JavaScript/WebGL lightweight and robust hand tracking library

Features
Architecture
Demonstrations
Specifications
Virtual Try-on and object manipulation
Hosting
About the tech
- Under the hood
- Compatibility
License
References

Features

Here are the main features of the library:

hand detection and tracking,
hand side detection (left or right, back or palm),
hand keypoint detection and tracking.

Architecture

/demos/: source code of the demonstrations, sorted by 2D/3D engine used,
/dist/: core of the library:
- WebARRocksHand.js: main minified script,
- HandTracker.module.js: main minified script for use as a module (with import or require),
/helpers/: scripts which can help you to use this library in some specific use cases,
/libs/: 3rd party libraries and 3D engines used in the demos,
/neuralNets/: neural networks models,
/reactThreeFiberDemos: Demos with Webpack/NPM/React/Three Fiber.

Demonstrations

The best demos have been ported to a modern front-end development environment (NPM / Webpack / React / Three Fiber / ES6) in the /reactThreeFiberDemos directory. This is a standalone directory.

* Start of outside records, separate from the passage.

/-! ### A written operand -/

@[simp] theorem State.writeAt_cfg (s : State) (w : Width) (p : Place) (v : Word) : (s.writeAt w p v).cfg = s.cfg := by cases p <;> simp [State.writeAt]
@[simp] theorem State.writeAt_eip (s : State) (w : Width) (p : Place) (v : Word) : (s.writeAt w p v).eip = s.eip := by cases p <;> simp [State.writeAt]
@[simp] theorem State.writeAt_eipCarry (s : State) (w : Width) (p : Place) (v : Word) : (s.writeAt w p v).eipCarry = s.eipCarry := by cases p <;> simp [State.writeAt]
@[simp] theorem State.writeAt_flags (s : State) (w : Width) (p : Place) (v : Word) : (s.writeAt w p v).flags = s.flags := by cases p <;> simp [State.writeAt]
@[simp] theorem State.writeAt_segs (s : State) (w : Width) (p : Place) (v : Word) : (s.writeAt w p v).segs = s.segs := by cases p <;> simp [State.writeAt]
@[simp] theorem State.writeAt_gdtr (s : State) (w : Width) (p : Place) (v : Word) : (s.writeAt w p v).gdtr = s.gdtr := by cases p <;> simp [State.writeAt]
@[simp] theorem State.writeAt_idtr (s : State) (w : Width) (p : Place) (v : Word) : (s.writeAt w p v).idtr = s.idtr := by cases p <;> simp [State.writeAt]
@[simp] theorem State.writeAt_ldtr (s : State) (w : Width) (p : Place) (v : Word) : (s.writeAt w p v).ldtr = s.ldtr := by cases p <;> simp [State.writeAt]
@[simp] theorem State.writeAt_taskr (s : State) (w : Width) (p : Place) (v : Word) : (s.writeAt w p v).taskr = s.taskr := by cases p <;> simp [State.writeAt]
@[simp] theorem State.writeAt_cr0 (s : State) (w : Width) (p : Place) (v : Word) : (s.writeAt w p v).cr0 = s.cr0 := by cases p <;> simp [State.writeAt]
@[simp] theorem State.writeAt_cr2 (s : State) (w : Width) (p : Place) (v : Word) : (s.writeAt w p v).cr2 = s.cr2 := by cases p <;> simp [State.writeAt]
@[simp] theorem State.writeAt_cr3 (s : State) (w : Width) (p : Place) (v : Word) : (s.writeAt w p v).cr3 = s.cr3 := by cases p <;> simp [State.writeAt]
@[simp] theorem State.writeAt_dr0 (s : State) (w : Width) (p : Place) (v : Word) : (s.writeAt w p v).dr0 = s.dr0 := by cases p <;> simp [State.writeAt]
@[simp] theorem State.writeAt_dr1 (s : State) (w : Width) (p : Place) (v : Word) : (s.writeAt w p v).dr1 = s.dr1 := by cases p <;> simp [State.writeAt]
@[simp] theorem State.writeAt_dr2 (s : State) (w : Width) (p : Place) (v : Word) : (s.writeAt w p v).dr2 = s.dr2 := by cases p <;> simp [State.writeAt]
@[simp] theorem State.writeAt_dr3 (s : State) (w : Width) (p : Place) (v : Word) : (s.writeAt w p v).dr3 = s.dr3 := by cases p <;> simp [State.writeAt]
@[simp] theorem State.writeAt_dr6 (s : State) (w : Width) (p : Place) (v : Word) : (s.writeAt w p v).dr6 = s.dr6 := by cases p <;> simp [State.writeAt]
@[simp] theorem State.writeAt_dr7 (s : State) (w : Width) (p : Place) (v : Word) : (s.writeAt w p v).dr7 = s.dr7 := by cases p <;> simp [State.writeAt]
@[simp] theorem State.writeAt_cpl (s : State) (w : Width) (p : Place) (v : Word) : (s.writeAt w p v).cpl = s.cpl := by cases p <;> simp [State.writeAt]
@[simp] theorem State.writeAt_inhibit (s : State) (w : Width) (p : Place) (v : Word) : (s.writeAt w p v).inhibit = s.inhibit := by cases p <;> simp [State.writeAt]
@[simp] theorem State.writeAt_busyPin (s : State) (w : Width) (p : Place) (v : Word) : (s.writeAt w p v).busyPin = s.busyPin := by cases p <;> simp [State.writeAt]
@[simp] theorem State.writeAt_errorPin (s : State) (w : Width) (p : Place) (v : Word) : (s.writeAt w p v).errorPin = s.errorPin := by cases p <;> simp [State.writeAt]
@[simp] theorem State.writeAt_intrPending (s : State) (w : Width) (p : Place) (v : Word) : (s.writeAt w p v).intrPending = s.intrPending := by cases p <;> simp [State.writeAt]
@[simp] theorem State.writeAt_nmiPending (s : State) (w : Width) (p : Place) (v : Word) : (s.writeAt w p v).nmiPending = s.nmiPending := by cases p <;> simp [State.writeAt]
@[simp] theorem State.writeAt_ioOut (s : State) (w : Width) (p : Place) (v : Word) : (s.writeAt w p v).ioOut = s.ioOut := by cases p <;> simp [State.writeAt]
@[simp] theorem State.writeAt_ctx (s : State) (w : Width) (p : Place) (v : Word) : (s.writeAt w p v).ctx = s.ctx := by cases p <;> simp [State.writeAt]
@[simp] theorem State.writeAt_draws (s : State) (w : Width) (p : Place) (v : Word) : (s.writeAt w p v).draws = s.draws := by cases p <;> simp [State.writeAt]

Boilerplate demo (display landmarks): live demo, source code
Wrist and ring VTO: live demo, source code
Hand based navigation:
- https://webar.rocks like navigation: live demo, source code
- Slideshow presentation (for desktop): live demo, source code
Foot tracking:
- Barefoot VTO: live demo, source code
- Shoes on and barefoot VTO: live demo, source code
3D Object manipulation:
- Boilerplate: live demo, source code
- Velociraptor demo: live demo, source code
- Cute ghost demo: live demo, source code
- Velociraptor demo with persistency if hand tracking is lost: live demo, source code

To run the demonstrations, serve the content of this directory using a static HTTP server (More info in Hosting section.

Specifications

Get started

On your HTML page, you first need to include the main script between the tags <head> and </head>:

 <script src="dist/WebARRocksHand.js"></script>

Then you should include a <canvas> HTML element in the DOM, between the tags <body> and </body>. The width and height properties of the <canvas> element should be set. They define the resolution of the canvas and the final rendering will be computed using this resolution. Be careful to not enlarge too much the canvas size using its CSS properties without increasing its resolution, otherwise it may look blurry or pixelated. We advise to fix the resolution to the actual canvas size. Do not forget to call WEBARROCKSHAND.resize() if you resize the canvas after the initialization step.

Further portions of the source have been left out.